Davina spontan menghentikan langkahnya, dan berbalik, menatap Kai dengan yakin.
"Iya dok, ada apa?".
Detik itu juga kesabaran Kai habis, ia menarik tangan Davina dengan kasar menuju pos mereka, Davina memberi kode dengan tangannya di waktu sempit itu, agar Hansel tidak mengikuti atau melakukan apapun.
Klek
Pintu pos mereka Kai buka dan tutup kembali sama kasarnya. Ia cukup heran melihat ekspresi kekasihnya, dahulu Davina akan kikuk dan menahan tangis jika diperlakukan kasar begitu, tapi kali ia seolah ia sudah katam dan mati rasa.

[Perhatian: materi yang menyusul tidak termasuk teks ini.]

-- ==== Sys2Proof/Machine/BootOps.lean ====
section
/-! DEFINITION. Start-up: the image format and its verification, the BOOT block, live activation, Jig tests
(chapter 04). -/

namespace Sys2Proof.Machine
open Sys2Proof

/-! Images (R91). -/

/-- A number of `n` bytes at an offset of an image. -/
def imgLe (m : Tab Byte) (a n : Nat) : Nat := natLE ((List.range n).map (fun k => m.get 0 (a + k)))
/-- Bytes of an image. -/
def imgBytes (m : Tab Byte) (a n : Nat) : List Byte := (List.range n).map (fun k => m.get 0 (a + k))

/-- One section (chapter 04, "Section table entry"). -/
structure Section where
  type : Nat
  offset : Nat
  length : Nat
  target : Nat
  rsvOk : Bool
  deriving DecidableEq, Repr

/-- The sections of an image. -/
def imgSections (m : Tab Byte) : List Section :=
  (List.range (imgLe m 16 2)).map (fun k =>
    let a := 128 + 32 * k
    { type := imgLe m a 2, offset := imgLe m (a + 8) 8, length := imgLe m (a + 16) 8, target := imgLe m (a + 24) 8,
      rsvOk := imgLe m (a + 2) 6 == 0 })

/-- Two ranges share a byte. -/
def overlaps (a n c m : Nat) : Bool := decide (a < c + m) && decide (c < a + n) && n != 0 && m != 0

/-- A section has bytes in the image. -/
def Section.inImage (s : Section) : Bool := s.type != 4
/-- A section has a target in system space. -/
def Section.placed (s : Section) : Bool := s.type ≤ 4

/-- A section by itself is well placed (R91, check 4). -/
def Section.ok (n sig : Nat) (s : Section) : Bool :=
  1 ≤ s.type && s.type ≤ 6 && s.rsvOk &&
  (if s.inImage then s.offset % 4096 == 0 && decide (128 + 32 * n ≤ s.offset) && decide (s.offset + s.length ≤ sig)
   else s.offset == 0) &&
  (s.placed || s.target == 0)

/-- The check of the section table (R91, check 4). -/
def sectionsOk (l : List Section) (sig : Nat) : Bool :=
  1 ≤ l.length && l.length ≤ 64 && l.all (Section.ok l.length sig) &&
  decide (l.Pairwise (fun x y =>
    ¬(x.inImage = true ∧ y.inImage = true ∧ overlaps x.offset x.length y.offset y.length = true) ∧
    ¬(x.placed = true ∧ y.placed = true ∧ overlaps x.target x.length y.target y.length = true)))

/-- Which of the four signing keys an identifier names. -/
def signingKey (id : List Byte) : Option Nat := (List.range 4).find? (fun k => Config.imageKeyId k == id)

/-- The checks of R91 in order: the first reason that fails. `mss`: an MSS image, which has
its own device_id and length limit and no targets (R472). DESIGN CHOICE (log 112): reserved bytes of a section entry and a
section_count outside 1 to 64 fail check 4 (0x0112), and a wrong alg, RSV, sig_len or key_id of the signature block fails
check 8 (0x0612). -/
def imageFault (m : Tab Byte) (mss : Bool) (minSec : Nat) : Option Nat :=
  let sig := imgLe m 36 4
  let secs := imgSections m
  let key := signingKey (imgBytes m 40 8)
  firstOf [
    chk (imgBytes m 0 6 == [0x45, 0x4C, 0x46, 0x49, 0x4D, 0x47] && imgLe m 6 2 == 1 && imgLe m 8 4 == 128 &&
      imgLe m 18 2 < 2 && imgLe m 23 1 == 0 && (imgBytes m 64 64).all (· == 0)) 0x0110,
    chk (decide (imgLe m 12 4 ≤ if mss then 8388608 else 268435456) && imgLe m 12 4 == sig + 7872 && sig % 4096 == 0) 0x0111,
    chk (imgLe m 20 2 == (if mss then 0xE1F0 else 0xE100) && imgLe m 22 1 ≤ 0xA1) 0x0410,
    chk (sectionsOk secs sig) 0x0112,
    chk (mss || secs.all (fun s => !s.placed || (decide (fwBase ≤ s.target) && decide (s.target + s.length ≤ fwBase + fwSize))))
      0x0310,
    chk key.isSome 0x0610,
    chk (!(key.map Config.imageKeyRevoked).getD true) 0x0611,
    chk (decide (minSec ≤ imgLe m 32 4)) 0x0613,
    chk (imgLe m sig 2 == 1 && imgLe m (sig + 2) 2 == 0 && imgLe m (sig + 4) 4 == 7856 &&
      imgBytes m (sig + 8) 8 == imgBytes m 40 8 &&
      (key.map (fun k => Config.imageSigOk k (sha (imgBytes m 0 sig)) (imgBytes m (sig + 16) 7856))).getD false) 0x0612]

/-- What the part keeps of an image that passed. -/
def imageOf (m : Tab Byte) : Image :=
  { version := imgLe m 24 8, secVersion := imgLe m 32 4, entry := imgLe m 48 8, migrate := imgLe m 56 8,
    live := imgLe m 18 2 % 2 == 1, digest := sha (imgBytes m 0 (imgLe m 36 4)),
    sections := (imgSections m).filterMap (fun s =>
      if s.placed then
        some (s.target, if s.inImage then imgBytes m s.offset s.length else List.replicate s.length 0)
      else none) }

/-- Location of firmware memory at an address, in one half (R191). -/
def fwLoc (h : Half) (a : Nat) : Nat := a + (if h = .west then 0 else 2 ^ 30)

/-- Copy the sections of an image into the firmware memory of a half (R94); no L1I keeps an older copy of their lines
(R212). -/
def Blk.placeImage (b : Blk) (h : Half) (x : Image) : Blk :=
  x.sections.foldl (fun b s =>
    let a := fwLoc h s.1
    ((b.setBytes a s.2).setPoison (wholeGranules a s.2.length) false).l1iDrop (a / 64) ((a + s.2.length + 63) / 64)) b

/-- Data of an image's copy in the firmware memory of a half was lost (R486). -/
def Blk.copyLost (b : Blk) (h : Half) (x : Image) : Bool := x.sections.any (fun s => b.anyPoison (fwLoc h s.1) s.2.length)

/-- What a fresh verify of a retained image refuses it with: a copy whose data is lost fails its signature, and the minimum
security_version may have risen (R91, R94). -/
def Blk.retainedFault (b : Blk) (lost : Bool) (x : Image) : Option Nat :=
  firstOf [chk (decide (b.mss.fw.imageMinSec ≤ x.secVersion)) 0x0613, chk (!lost) 0x0612]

Ia duduk dengan santainya di sebuah bangku kecil yang biasa di gunakan pasien ketika menunggu giliran diperiksa.
"Sepenting apa sih dok yang mau di bahas? Saya sampai di tarik-tarik kayak maling ke pergok warga ."
Speechless part 2
"DAVINA....!!! ".
"Ngga usah teriak-teriak. Kuping saya masih berfungsi normal dok."
Speechless part sekian
"Aohhh... Cepetan deh, aku ngantuk Kai. Ini hampir subuh besok aku mau kerja lagi. Cepetan ada apa?!".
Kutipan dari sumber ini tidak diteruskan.